Around me, I heard screams and thuds as people who'd been looking in the wrong direction dropped like puppets with cut strings, their visual and auditory systems completely overloaded. 

I kept my eyes squeezed shut, counting seconds, waiting for the worst of it to pass. Ten seconds. Twenty. Thirty. Finally, I risked opening them just slightly, squinting through my lashes to see if it was safe. 

The hall was a disaster zone. Bodies everywhere—some unconscious from stun batons, others writhing on the floor clutching their heads, a few trying unsuccessfully to stand on legs that wouldn't support them. The security forces were moving through the chaos systematically, stunning anyone who showed signs of continued resistance and zip-tying the hands of those already down. 

And then another sound cut through the chaos.
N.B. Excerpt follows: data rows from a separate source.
@[simp] theorem State.serveSlotMap_kt (b : Byte) (l : List Byte) (s : State) :
    (s.serveSlotMap b l).state.kt = s.kt := by
  unfold State.serveSlotMap
  split <;> simp
@[simp] theorem State.serveSlotMap_su (b : Byte) (l : List Byte) (s : State) :
    (s.serveSlotMap b l).state.su = s.su := by
  unfold State.serveSlotMap
  split <;> simp
@[simp] theorem State.serveSlotMap_cc (b : Byte) (l : List Byte) (s : State) :
    (s.serveSlotMap b l).state.cc = s.cc := by
  unfold State.serveSlotMap
  split <;> simp
@[simp] theorem State.serveSlotMap_channels (b : Byte) (l : List Byte) (s : State) :
    (s.serveSlotMap b l).state.channels = s.channels := by
  unfold State.serveSlotMap
  split <;> simp
@[simp] theorem State.serveSlotMap_ci (b : Byte) (l : List Byte) (s : State) :
    (s.serveSlotMap b l).state.ci = s.ci := by
  unfold State.serveSlotMap
  split <;> simp
@[simp] theorem State.serveSlotMap_cec (b : Byte) (l : List Byte) (s : State) :
    (s.serveSlotMap b l).state.cec = s.cec := by
  unfold State.serveSlotMap
  split <;> simp
@[simp] theorem State.serveSlotMap_tm (b : Byte) (l : List Byte) (s : State) :
    (s.serveSlotMap b l).state.tm = s.tm := by
  unfold State.serveSlotMap
  split <;> simp
@[simp] theorem State.serveSlotMap_ess (b : Byte) (l : List Byte) (s : State) :
    (s.serveSlotMap b l).state.ess = s.ess := by
  unfold State.serveSlotMap
  split <;> simp
@[simp] theorem State.serveSlotMap_ec (b : Byte) (l : List Byte) (s : State) :
    (s.serveSlotMap b l).state.ec = s.ec := by
  unfold State.serveSlotMap
  split <;> simp
@[simp] theorem State.serveSlotMap_pwr (b : Byte) (l : List Byte) (s : State) :
    (s.serveSlotMap b l).state.pwr = s.pwr := by
  unfold State.serveSlotMap
  split <;> simp
@[simp] theorem State.serveSlotMap_pins (b : Byte) (l : List Byte) (s : State) :
    (s.serveSlotMap b l).state.pins = s.pins := by
  unfold State.serveSlotMap
  split <;> simp
@[simp] theorem State.serveSlotMap_pending (b : Byte) (l : List Byte) (s : State) :
    (s.serveSlotMap b l).state.pending = s.pending := by
  unfold State.serveSlotMap
  split <;> simp

@[simp] theorem State.serveTimeout_kt (x : BitVec 16) (s : State) :
    (s.serveTimeout x).state.kt = s.kt := by
  unfold State.serveTimeout
  split <;> simp
@[simp] theorem State.serveTimeout_su (x : BitVec 16) (s : State) :
    (s.serveTimeout x).state.su = s.su := by
  unfold State.serveTimeout
  split <;> simp
@[simp] theorem State.serveTimeout_cc (x : BitVec 16) (s : State) :
    (s.serveTimeout x).state.cc = s.cc := by
  unfold State.serveTimeout
  split <;> simp
@[simp] theorem State.serveTimeout_channels (x : BitVec 16) (s : State) :
    (s.serveTimeout x).state.channels = s.channels := by
  unfold State.serveTimeout
  split <;> simp
@[simp] theorem State.serveTimeout_ci (x : BitVec 16) (s : State) :
    (s.serveTimeout x).state.ci = s.ci := by
  unfold State.serveTimeout
  split <;> simp
@[simp] theorem State.serveTimeout_cec (x : BitVec 16) (s : State) :
    (s.serveTimeout x).state.cec = s.cec := by
  unfold State.serveTimeout
  split <;> simp
@[simp] theorem State.serveTimeout_tm (x : BitVec 16) (s : State) :
    (s.serveTimeout x).state.tm = s.tm := by
  unfold State.serveTimeout
  split <;> simp
@[simp] theorem State.serveTimeout_ess (x : BitVec 16) (s : State) :
    (s.serveTimeout x).state.ess = s.ess := by
  unfold State.serveTimeout
  split <;> simp
@[simp] theorem State.serveTimeout_ec (x : BitVec 16) (s : State) :
    (s.serveTimeout x).state.ec = s.ec := by
  unfold State.serveTimeout
  split <;> simp
@[simp] theorem State.serveTimeout_pwr (x : BitVec 16) (s : State) :
    (s.serveTimeout x).state.pwr = s.pwr := by
  unfold State.serveTimeout
  split <;> simp
@[simp] theorem State.serveTimeout_pins (x : BitVec 16) (s : State) :
    (s.serveTimeout x).state.pins = s.pins := by
  unfold State.serveTimeout
  split <;> simp
@[simp] theorem State.serveTimeout_pending (x : BitVec 16) (s : State) :
    (s.serveTimeout x).state.pending = s.pending := by
  unfold State.serveTimeout
  split <;> simp
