-- ==== Sys2Proof/Laws/Rows.lean ====
section
/-! SUPPORT. What the state changes inside the rows of the opcode table leave as it stands: the console
port, service and claims, the highway, sensing, the supply. -/

namespace Sys2Proof.Machine

/-! ## The console port (R91 to R93) -/

@[simp] theorem State.withDecided_kt (x : Option ConsoleStatus) (s : State) :
    (s.withDecided x).kt = s.kt := rfl
@[simp] theorem State.withDecided_su (x : Option ConsoleStatus) (s : State) :
    (s.withDecided x).su = s.su := rfl
@[simp] theorem State.withDecided_cc (x : Option ConsoleStatus) (s : State) :
    (s.withDecided x).cc = s.cc := rfl
@[simp] theorem State.withDecided_channels (x : Option ConsoleStatus) (s : State) :
    (s.withDecided x).channels = s.channels := rfl
@[simp] theorem State.withDecided_lhi (x : Option ConsoleStatus) (s : State) :
    (s.withDecided x).lhi = s.lhi := rfl
@[simp] theorem State.withDecided_cec (x : Option ConsoleStatus) (s : State) :
    (s.withDecided x).cec = s.cec := rfl
@[simp] theorem State.withDecided_tm (x : Option ConsoleStatus) (s : State) :
    (s.withDecided x).tm = s.tm := rfl
@[simp] theorem State.withDecided_ess (x : Option ConsoleStatus) (s : State) :
    (s.withDecided x).ess = s.ess := rfl
@[simp] theorem State.withDecided_ec (x : Option ConsoleStatus) (s : State) :
    (s.withDecided x).ec = s.ec := rfl
@[simp] theorem State.withDecided_pwr (x : Option ConsoleStatus) (s : State) :
    (s.withDecided x).pwr = s.pwr := rfl
@[simp] theorem State.withDecided_pins (x : Option ConsoleStatus) (s : State) :
    (s.withDecided x).pins = s.pins := rfl
@[simp] theorem State.withDecided_pending (x : Option ConsoleStatus) (s : State) :
    (s.withDecided x).pending = s.pending := rfl
@[simp] theorem State.withDecided_ci (x : Option ConsoleStatus) (s : State) :
    (s.withDecided x).ci = { s.ci with decided := x } := rfl

/-! What OPEN_CEREMONY does at its take: the context, and the outcome decided (R115). -/

theorem State.startOpen_ci (k t g n : Byte) (i : IssuerTag) (rt ll : Byte) (l : List Byte) (s : State) :
    (s.startOpen k t g n i rt ll l).ci =
      { s.ci with decided := some (s.serveOpen k t g n i rt ll l).status } := by
  simp [State.startOpen]
@[simp] theorem State.startOpen_kt (k t g n : Byte) (i : IssuerTag) (rt ll : Byte)
    (l : List Byte) (s : State) : (s.startOpen k t g n i rt ll l).kt = s.kt := by
  simp [State.startOpen]
@[simp] theorem State.startOpen_su (k t g n : Byte) (i : IssuerTag) (rt ll : Byte)
    (l : List Byte) (s : State) : (s.startOpen k t g n i rt ll l).su = s.su := by
  simp [State.startOpen]
@[simp] theorem State.startOpen_cc (k t g n : Byte) (i : IssuerTag) (rt ll : Byte)
    (l : List Byte) (s : State) : (s.startOpen k t g n i rt ll l).cc = s.cc := by
  simp [State.startOpen]
@[simp] theorem State.startOpen_channels (k t g n : Byte) (i : IssuerTag) (rt ll : Byte)
    (l : List Byte) (s : State) : (s.startOpen k t g n i rt ll l).channels = s.channels := by
  simp [State.startOpen]
@[simp] theorem State.startOpen_lhi (k t g n : Byte) (i : IssuerTag) (rt ll : Byte)
    (l : List Byte) (s : State) : (s.startOpen k t g n i rt ll l).lhi = s.lhi := by
  simp [State.startOpen]
@[simp] theorem State.startOpen_tm (k t g n : Byte) (i : IssuerTag) (rt ll : Byte)
    (l : List Byte) (s : State) : (s.startOpen k t g n i rt ll l).tm = s.tm := by
  simp [State.startOpen]
@[simp] theorem State.startOpen_ess (k t g n : Byte) (i : IssuerTag) (rt ll : Byte)
    (l : List Byte) (s : State) : (s.startOpen k t g n i rt ll l).ess = s.ess := by
  simp [State.startOpen]
@[simp] theorem State.startOpen_ec (k t g n : Byte) (i : IssuerTag) (rt ll : Byte)
    (l : List Byte) (s : State) : (s.startOpen k t g n i rt ll l).ec = s.ec := by
  simp [State.startOpen]
@[simp] theorem State.startOpen_pwr (k t g n : Byte) (i : IssuerTag) (rt ll : Byte)
    (l : List Byte) (s : State) : (s.startOpen k t g n i rt ll l).pwr = s.pwr := by
  simp [State.startOpen]
@[simp] theorem State.startOpen_pins (k t g n : Byte) (i : IssuerTag) (rt ll : Byte)
    (l : List Byte) (s : State) : (s.startOpen k t g n i rt ll l).pins = s.pins := by
  simp [State.startOpen]
@[simp] theorem State.startOpen_pending (k t g n : Byte) (i : IssuerTag) (rt ll : Byte)
    (l : List Byte) (s : State) : (s.startOpen k t g n i rt ll l).pending = s.pending := by
  simp [State.startOpen]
Different from before. Not the synthesized security announcement, but something a station-wide alert that made my blood run cold. 

WHOOP WHOOP WHOOP 

Emergency klaxons, the kind they used for critical situations. Decompression warnings. Hull breaches. Or 

A new synthesized voice, this one carrying the flat authority of the station's central AI: 

"ATTENTION. UNSCHEDULED HYPERSPACE EVENT DETECTED IN SECTOR SEVEN-GAMMA. INITIATING LOCKDOWN PROTOCOL DELTA-SIX. ALL PERSONNEL REMAIN IN CURRENT LOCATIONS. ALL DOCKING BAYS SEALED. ALL DEPARTURES SUSPENDED UNTIL FURTHER NOTICE. THIS IS NOT A DRILL."